Notification Drop-Down

This update also includes a change the notification drawer (menu, screen, I don’t know!).  When Android 4.2 was being shown off, people mentioned the fact that there was a quick settings menu that could be access from the notifications “area”.  It was later revealed that this screen was going to be available by two-finger scrolling the notification bar up top.  I’m not sure how it is on the phones, but it is not the case on the Nexus 7.  On the Nexus 7, when you swipe down on the notification bar on the right side of the device, the Quick Settings menu will appear.

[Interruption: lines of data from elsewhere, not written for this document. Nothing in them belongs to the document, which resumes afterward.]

-- ==== Sys2Proof/Machine/LoadStore.lean ====
section
/-! DEFINITION. Loads, stores, prefetch, page advice and fences (R108 to R117, R378, R379), and the steps that end them:
returned data, remote scratchpad requests, drained fences. -/

namespace Sys2Proof.Machine

/-- A loaded value of `n` bytes as a register takes it. -/
def loadValue (sgn : Bool) (n x : Nat) : Word := if sgn then ofInt (signed (8 * n) x) else BitVec.ofNat 64 x

/-- The virtual cycle of an issue by a gang member (R291), with its gang and core. -/
def vccOf (s : State) (k : Strand) : Option Nat :=
  match k.gang with
  | none => none
  | some m => (Tab.find s.gangs m.gang).bind (·.vcc)
def virtualIssue (s : State) (k : Strand) : Option VIssue :=
  match k.gang with
  | none => none
  | some m => (vccOf s k).map fun v => ⟨m.gang, v, k.core⟩

/-- The declared latency of a gang member's load gives it a due cycle (R293). -/
def dueOf (s : State) (k : Strand) : Option Nat := (vccOf s k).map fun v => v + k.lat.getD 64

/-- The fills of a load whose bytes stand at `key`: (register, bytes, signed) one after another (R108, R109, R112). -/
def loadFills (rd : Nat → Nat → Rd) : Nat → List (Nat × Nat × Bool) → List Fill
  | _, [] => []
  | off, (r, n, sgn) :: ps =>
    let x := rd off n
    ⟨r, loadValue sgn n (leNat x.bytes), x.code.isSome, x.code.getD 0⟩ :: loadFills rd (off + n) ps

/-- The bytes a place's read delivers, part by part. -/
def readParts (s : State) (l : Loc) (ps : List (Nat × Nat × Bool)) : List Fill :=
  loadFills (fun off n => readLoc s { l with key := l.key + off } n) 0 ps

def partBytes (ps : List (Nat × Nat × Bool)) : Nat := ps.foldl (fun acc p => acc + p.2.1) 0

/-- The place of a way, and whether it lies in a page shared between contexts. -/
def Way.loc : Way → Loc
  | .here l => l
  | .request l => l

/-- A load: its destinations await the data, whose value is fixed when the read is performed (R97, R208): from a line of the cluster's
cache, or at the home. An acquire at `.sys` reads at the home and invalidates (R228). -/
def load (i : Instr) (a m o align : Nat) (parts : List (Nat × Nat × Bool)) (s : State) : Out :=
  let ds := parts.map (·.1)
  issue i [a] (if m = 1 ∨ m = 2 then ds ++ [a] else ds) s fun s sid k =>
    withClean s sid k [a] <|
      let (ptr, bump) := accessAddr k a m o
      if m = 2 ∧ isSpread ptr = false then .next (trap s sid causeSegment)
      else
        withAccess s sid k ptr (partBytes parts) align needRd true fun way =>
          let k1 := ((ds.foldl Strand.await k).bump a bump).advance
          let cluster := clusterOf k.core
          let sys := m == 3 && o / 2 ^ 11 == 4
          match (if sys then none else cacheHit s cluster way.loc (partBytes parts)) with
          | some x =>
            let fills := loadFills (fun off n => x.read (way.loc.key + off) n) 0 parts
            .next ((s.nextFree.putStrand sid k1).send (.loadRet sid k.gen fills (dueOf s k)))
          | none => match way with
            | .here l =>
              let fills := readParts s l parts
              let s1 := afterRead (learn (noteLoc s k.ctx l (partBytes parts)) (dieOf k.core) l) cluster k.ctx l
              let s2 := if sys then acquireSys s1 cluster else s1
              .next ((s2.nextFree.putStrand sid k1).send (.loadRet sid k.gen fills (dueOf s k)))
            | .request l =>
              .next ((s.nextFree.putStrand sid { k1 with acq := sys }).send
                (.remoteLoad sid k.gen l.key parts (virtualIssue s k) (dueOf s k)))

/-- `LD` (R108). -/
def execLd (d a w m o : Nat) (s : State) : Out :=
  load (.ld d a w m o) a m o (2 ^ w) [(d, 2 ^ w, true)] s

/-- `LD.n` (R108). -/
def execLdN (d a w m o : Nat) (s : State) : Out :=
  load (.ldN d a w m o) a m o (2 ^ w) [(d, 2 ^ w, false)] s

/-- `LDP` (R109): words are zero-extended. -/
def execLdp (d a w m o : Nat) (s : State) : Out :=
  load (.ldp d a w m o) a m o (2 ^ (w + 1)) [(d, 2 ^ w, false), (d + 1, 2 ^ w, false)] s

/-- The codes that a store's data registers write as poison (R113): a register's own fray, and for a clean one the taint of a
release. The parts of one single-copy atomic access are one write, whose code its first frayed register gives (R109, log 64). -/
def storePoison (k : Strand) (taint : Option Code) (d : Nat) : Option Code :=
  if (k.g d).fray then some (k.g d).code else taint

/-- A tainted release store toward a page shared between contexts writes clean and is counted as withheld (R354). -/
def countWithheld (s : State) (ctx selv addr : Nat) (code : Code) : State :=
  match findScope s ctx selv with
  | none => s
  | some r =>
    logFray (s.putScope (scopeKey ctx selv) { r with withheld := Nat.min 65535 (r.withheld + 1) }) 3 code ctx selv addr 0

/-- The writes of a store of registers `ds` of `n` bytes each: a doubleword or less is one write (R109); of two doublewords the
clean ones come first and the poisoned ones in descending order, so that poison covers every unit that its bytes touch
(R113, R347, log 64). -/
def storeWrites (k : Strand) (taint : Option Code) (key n : Nat) (ds : List Nat) : List MemWrite :=
  if n * ds.length ≤ 8 then
    [⟨key, ds.flatMap fun d => leBytes n (k.nat d), match firstFray k ds with
      | some c => some c
      | none => taint⟩]
  else
    let ws : List MemWrite := ds.mapIdx fun i d => ⟨key + n * i, leBytes n (k.nat d), storePoison k taint d⟩
    ws.filter (fun w => w.poison.isNone) ++ (ws.filter fun w => w.poison.isSome).reverse

/-- A write of the data alone (R354). -/
def MemWrite.cleaned (w : MemWrite) : MemWrite := { w with poison := none }

/-- Plain writes of the strand were lost over a link that died (R231). -/
def lostAny (k : Strand) : Bool := !k.lost.isEmpty

/-- A gang member's write to a scratchpad travels: it is performed after its virtual cycle (R221). -/
def memberWay (s : State) (k : Strand) (way : Way) : Way := match way with
  | .here l => if (vccOf s k).isSome && decide (scratchBase ≤ l.key) then .request l else .here l
  | w => w

/-- One write of a strand sets out: to another core's scratchpad on its own die as a request that is performed there (R34);
every other way as `issueWrite` says. -/
def sendWrite (sid : Nat) (k : Strand) (way : Way) (s : State) (w : MemWrite) : State :=
  match memberWay s k way with
  | .here l => issueWrite s sid (dieOf k.core) { l with key := w.key } w
  | .request l =>
    if l.pkg = s.pkg ∧ l.die = dieOf k.core then s.send (.remoteStore sid k.gen w (virtualIssue s k))
    else issueWrite s sid (dieOf k.core) { l with key := w.key } w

As the name suggests, you can manipulate commonly used settings fairly quickly without having to navigate the Settings menus.  While its nice to have that menu, the way its been implemented is really unfortunate for those (like me) who have gotten used to swiping anywhere on the notification bar and only getting the notification drop-down.

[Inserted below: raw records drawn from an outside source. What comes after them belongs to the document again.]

-- ==== Sys2Proof/Machine/Matrix.lean ====
section
/-! DEFINITION. The matrix-vector unit (R270 to R289): its instructions, which check at issue and enter the core's dispatch
queue, and the steps that start and perform them. -/

namespace Sys2Proof.Machine

/-! ### Buffers and shapes (R22, R272 to R277) -/

def bufW : Nat := 1
def bufA : Nat := 2
def bufC : Nat := 3

def sizeW : Nat := 2 ^ 18
def sizeA : Nat := 2 ^ 17

/-- The quad's state; a quad of which nothing is set has an open table and no enabled tile. -/
def Quad.open : Quad := ⟨List.replicate 16 8, 0, 0, [], [], none⟩
def quadAt (s : State) (q : Nat) : Quad := Tab.get s.quads q Quad.open

/-- M, N and K (Tables 13-2 and 13-3). -/
def dimM (shape : Nat) : Nat := 32 / 2 ^ (shape / 8)
def dimN (shape : Nat) : Nat := if shape / 4 % 2 = 0 then 32 else 16
def dimK (shape t : Nat) : Nat := (if t = 9 ∨ t = 10 then 32 else if t = 11 then 64 else 128) * 2 ^ (shape % 4)

/-- The bytes of an A row (R274), and of a W column (R276, R277). -/
def rowBytes (shape t : Nat) : Nat :=
  if isSxType t then dimK shape t / 16 * Fp.sxBytes t else 2 * dimK shape t
def colBytes (shape t : Nat) (sparse : Bool) : Nat :=
  if !sparse then rowBytes shape t
  else if isSxType t then dimK shape t / 32 * (Fp.sxBytes t + 4) else 9 * dimK shape t / 8

/-- The check of an operand's offset and range (R274, R276, R281, R284): the trap, if one is raised. The rules give no order for
an operand that fails both; the model raises alignment first (DESIGN CHOICE, log 73). -/
def operandTrap (off bytes size : Nat) : Option Nat :=
  if off % 64 ≠ 0 then some causeAlignment else if size < off + bytes then some causeBuffer else none

/-- The first trap of a list of checks. -/
def firstOfTraps : List (Option Nat) → Option Nat
  | [] => none
  | some c :: _ => some c
  | none :: cs => firstOfTraps cs

/-! ### Elements of operands -/

/-- A number's 2-byte element k. -/
def half (x k : Nat) : Nat := field x (16 * k) 16

/-- The K values of a dense row or column whose bytes make the number `x` (R274, R276). -/
def denseVals (shape t x : Nat) : List Fp.Val :=
  (List.range (dimK shape t)).map fun k =>
    if isSxType t then
      Fp.sxElement t (field x (8 * Fp.sxBytes t * (k / 16)) (8 * Fp.sxBytes t)) (k % 16)
    else Fp.value (fmtOf t) (half x k)

/-- The index nibble of group h of a sparse column of 16-bit elements, or of its SX block (R277). -/
def nibble (x at_ h : Nat) : Nat := field x (8 * at_ + 4 * h) 4

/-- Position p of a group from its nibble and its two kept values (R277). -/
def expandAt (nib p : Nat) (v0 v1 : Fp.Val) : Fp.Val :=
  let i0 := nib % 4
  let i1 := nib / 4
  if p = i0 then v0 else if i0 < i1 ∧ p = i1 then v1 else .fin false 0 0

/-- The K values of a sparse column (R277). -/
def sparseVals (shape t x : Nat) : List Fp.Val :=
  (List.range (dimK shape t)).map fun k =>
    if isSxType t then
      let sb := Fp.sxBytes t
      let blk := field x (8 * (sb + 4) * (k / 32)) (8 * (sb + 4))
      let h := k % 32 / 4
      expandAt (nibble blk sb h) (k % 4) (Fp.sxElement t (blk % 2 ^ (8 * sb)) (2 * h))
        (Fp.sxElement t (blk % 2 ^ (8 * sb)) (2 * h + 1))
    else
      let h := k / 4
      expandAt (nibble x (dimK shape t) h) (k % 4) (Fp.value (fmtOf t) (half x (2 * h)))
        (Fp.value (fmtOf t) (half x (2 * h + 1)))

/-- A list cut into groups of `g` (R55). -/
def groupsOf {α : Type} (g : Nat) : Nat → List α → List (List α)
  | 0, _ => []
  | n + 1, xs => xs.take g :: groupsOf g n (xs.drop g)

/-- The products of a row and a column, group by group (R55). -/
def productGroups (shape t : Nat) (as bs : List Fp.Val) : List (List (Fp.Val × Fp.Flags)) :=
  let g := if isSxType t then 16 else 32
  groupsOf g (dimK shape t / g) (List.zipWith Fp.mulVal as bs)

/-! ### C tiles (R275) and write-backs (R279, R288, R361) -/

def tileOff (tile i j : Nat) : Nat := 4096 * tile + 128 * i + 4 * j

/-- A row, column or word of a buffer: the number its bytes make and the code of its first poisoned word. -/
structure Piece where
  x : Nat
  code : Option Code
  deriving DecidableEq, Repr

def readPiece (s : State) (ctx quad buf off n : Nat) : Piece :=
  let r := readAt s (bufferKey ctx quad buf off) n
  ⟨leNat r.bytes, r.code⟩

/-- The first code of a list. -/
def firstSome : List (Option Code) → Option Code
  | [] => none
  | some c :: _ => some c
  | none :: cs => firstSome cs

/-- One element of a write-back: its FP32 bits, or poison; the flags it raised; whether it is a flag-mode violation. -/
structure OutElem where
  bits : Nat
  poison : Option Code
  flags : Fp.Flags
  violation : Bool
  failed : Bool
  deriving DecidableEq, Repr

/-- An element as computed: poison when a word it read was, and then without flags (R279). A clean element raises its flags and
meets its bound also where the other element of its C word is poison (DESIGN CHOICE, log 92). -/
def OutElem.make (r : Nat × Fp.Flags) (poison : Option Code) : OutElem :=
  ⟨r.1, poison, if poison.isSome then 0 else r.2, false, false⟩

/-- The bound check of an element (R288): elements written as poison are not checked. -/
def OutElem.check (b : Option Bound) (e : OutElem) : OutElem :=
  match b, e.poison with
  | some b, none => match boundCheck Fp.fp32 b e.bits with
    | .write y => { e with bits := y }
    | .poison v => { e with poison := some 4, violation := v }
    | .fail => { e with failed := true }
  | _, _ => e

/-- The elements of a row of a write-back, two to a C word: one poisoned element poisons the word (R279); where both are poison
the word carries the lower column's code (DESIGN CHOICE, log 92). -/
def writeRow (s : State) (ctx quad : Nat) : Nat → List OutElem → State
  | off, e0 :: e1 :: es =>
    let key := bufferKey ctx quad bufC off
    let s1 := match firstSome [e0.poison, e1.poison] with
      | some c => poisonWrite s key 8 c
      | none => cleanWrite s key (leBytes 4 e0.bits ++ leBytes 4 e1.bits)
    writeRow s1 ctx quad (off + 8) es
  | _, _ => s

/-- Rows of a write-back, each with its row number. -/
def writeRows (s : State) (ctx quad tile : Nat) (rows : List (Nat × List OutElem)) : State :=
  rows.foldl (fun s r => writeRow s ctx quad (tileOff tile r.1 0) r.2) s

Speaking of the notification drop-down, it also has been updated.  Its easier to flick it down and it actually stay down, at least in my opinion.  In Android 4.1.2, I had make sure I dragged my finger all the way to a certain spot on the screen to make sure the drop-down stayed down.

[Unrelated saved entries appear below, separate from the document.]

/-- A comparison of an element with a constant in the element's type. -/
def compareTo (t c x y : Nat) : Bool :=
  let w := typeWidth t
  if isFloatType t then (condFp (fmtOf t) c x (y % 2 ^ w)).1 else condInt w c x (y % 2 ^ w)

def pred (t op x c0 c1 : Nat) : Bool :=
  let w := typeWidth t
  match op with
  | 0 => true
  | 7 => compareTo t 3 x c0 && compareTo t 4 x c1
  | 8 => decide (x &&& (c0 % 2 ^ w) ≠ 0)
  | 9 => x &&& (c0 % 2 ^ w) == c0 % 2 ^ w
  | _ => compareTo t (condOf op) x c0

/-- `SELP` selects an element. -/
def selects (d : SelDesc) (x : Nat) : Bool :=
  pred (ty d) (op1 d) x (a0 d) (a1 d) && pred (ty d) (op2 d) x (b0 d) (b1 d)

def nanAt (t x : Nat) : Bool := isFloatType t && Fp.isNaN (Fp.value (fmtOf t) x)

/-- The order of two elements that are no NaN: -1, 0 or 1. -/
def order (t x y : Nat) : Int :=
  if isFloatType t then Fp.compareVal (Fp.value (fmtOf t) x) (Fp.value (fmtOf t) y)
  else
    let a := signed (typeWidth t) x
    let b := signed (typeWidth t) y
    if a < b then -1 else if a = b then 0 else 1

/-- `better`: (index, bits) p ranks before q. -/
def better (d : SelDesc) (p q : Nat × Nat) : Bool :=
  let n := nanAt (ty d) p.2
  if n != nanAt (ty d) q.2 then n == nanhigh d
  else
    let o := if n then 0 else order (ty d) p.2 q.2
    if o ≠ 0 then decide (o > 0) == !asc d else decide (p.1 < q.1)

/-- An element put in its place of an ordered list. -/
def place (lt : Nat × Nat → Nat × Nat → Bool) (p : Nat × Nat) : List (Nat × Nat) → List (Nat × Nat)
  | [] => [p]
  | q :: qs => if lt p q then p :: q :: qs else q :: place lt p qs

/-- The first `n` elements of a list in an order. -/
def best (lt : Nat × Nat → Nat × Nat → Bool) (n : Nat) (ps : List (Nat × Nat)) : List (Nat × Nat) :=
  (ps.foldl (fun acc p => place lt p acc) []).take n

/-! ### Weights (R335) -/

/-- The bits of log2 e down to 2^-320 (log 19). -/
def log2e : Nat :=
  3081577904126213121686167198097690134163479766071396094403848907535455306605342191083616308484524

/-- e^x for x = (-1)^neg * m * 2^e, rounded to FP32. -/
def expBits (neg : Bool) (m : Nat) (e : Int) : Nat :=
  let r := Fp.exp2Mag neg (m * log2e) (e - 320)
  (Fp.roundFin Fp.fp32 0 0 false r.1 r.2).1

/-- The quotient of two FP32 values, the second positive and finite. -/
def quotient (x y : Nat) : Nat := match Fp.value Fp.fp32 x, Fp.value Fp.fp32 y with
  | .fin _ m e, .fin _ n f =>
    if m = 0 ∨ n = 0 then 0
    else
      let s := bitLength n + 64
      (Fp.roundFin Fp.fp32 0 0 false (2 * (m * 2 ^ s / n) + (if m * 2 ^ s % n = 0 then 0 else 1)) (e - f - s - 1)).1
  | _, _ => 0

/-- The greatest of a list of values. -/
def maxOf : Fp.Val → List Fp.Val → Fp.Val
  | a, [] => a
  | a, b :: bs => maxOf (if Fp.compareVal a b < 0 then b else a) bs

/-- `row_weights`, of the selected values. -/
def weights (vs : List Fp.Val) : List Nat :=
  match vs with
  | [] => []
  | v :: rest =>
    let smax := maxOf v rest
    if (vs.any Fp.isNaN) || Fp.isInf smax then vs.map fun _ => 0x7FC00000
    else
      let es := vs.map fun x => match (Fp.addVal 0 x (Fp.negVal smax)).1 with
        | .fin n m e => if m = 0 then 0x3F800000 else expBits n m e
        | _ => 0
      let sum := (es.drop 1).foldl (fun acc x => (Fp.add Fp.fp32 0 acc x).1) (es.headD 0)
      es.map fun x => quotient x sum

/-! ### Output (R332 to R337) -/

/-- A value slot. -/
def slot (t x : Nat) : Nat := if isIntType t then unsigned 32 (signed (typeWidth t) x) else x

def record (d : SelDesc) (p : Nat × Nat) : List Byte := leBytes 4 (slot (ty d) p.2) ++ leBytes (recSize d - 4) p.1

The installer is another thing that has been updated.  While installing things from the Google Play Store haven’t necessarily changed, sideloading applications have changed.  The app permissions don’t take up the entire screen anymore.  Also, the new Google app security took effect when I ran the sideloaded apk installer.  I’m not sure if the message would have popped up while installing an app from the Play Store.

Multi-User Support

The most talked about feature was also included in this update.  Multi-User accounts solves the problem of having a shared tablet.  Accounts can be switched from the lock screen by clicking a small circle close to the bottom with the account holder’s photo in it.  Once you have multi-user accounts enabled, the photo that appears in the Quick Settings serves as a sort of “switch user” button and will take you directly to the lock screen to allow you to switch users.  I haven’t been able to actually use this feature as I can’t seem to get my fiance to remember her Google credentials and didn’t want to make a new Google account to create the secondary account on the device.  From what it looks like, however, it doesn’t seem like you can keep the other user from manipulating things on the device such as apps and what have you.  It seems as if they can share the apps already shared on the device, but I doubt that will transfer over into their Google Play account and allow them to download apps you bought on their devices.  It seems the only difference this allows for is logins.


From what its looking like everywhere else that I read, I may be the only one who has noticed some kind of degradation of service from applying the new update.  Even from those who have applied the update the way I did, I may be the lone wolf in noticing that swipes and taps don’t register when they should.  When playing around with it and trying to get the Quick Settings menu to appear, it refused to and the notification bar and on-screen buttons just “crashed” on me before showing me the menu.  I’ve also had a couple of apps taking longer than expected to load up, but they had just been updated, so I’ll give them the benefit of the doubt.  Maybe it just needs a reboot.


For what its worth, it seems Android 4.2 has bought some welcome changes to the Android mobile operating system.  However, I feel like this would have been better received by me if it weren’t for the leaked builds and other blogs and websites telling me how it was going to behave as opposed to what its doing at final release.  Again, without owning a Galaxy Nexus or Nexus 4 (or even a Nexus 10, for that matter), I don’t know how these changes translate elsewhere at the moment.  All I know is, is that in the 5 years that Android has been around, I’ve seen it come from the ugly duckling to the belle of the ball and this latest update seems to be a step in the right direction.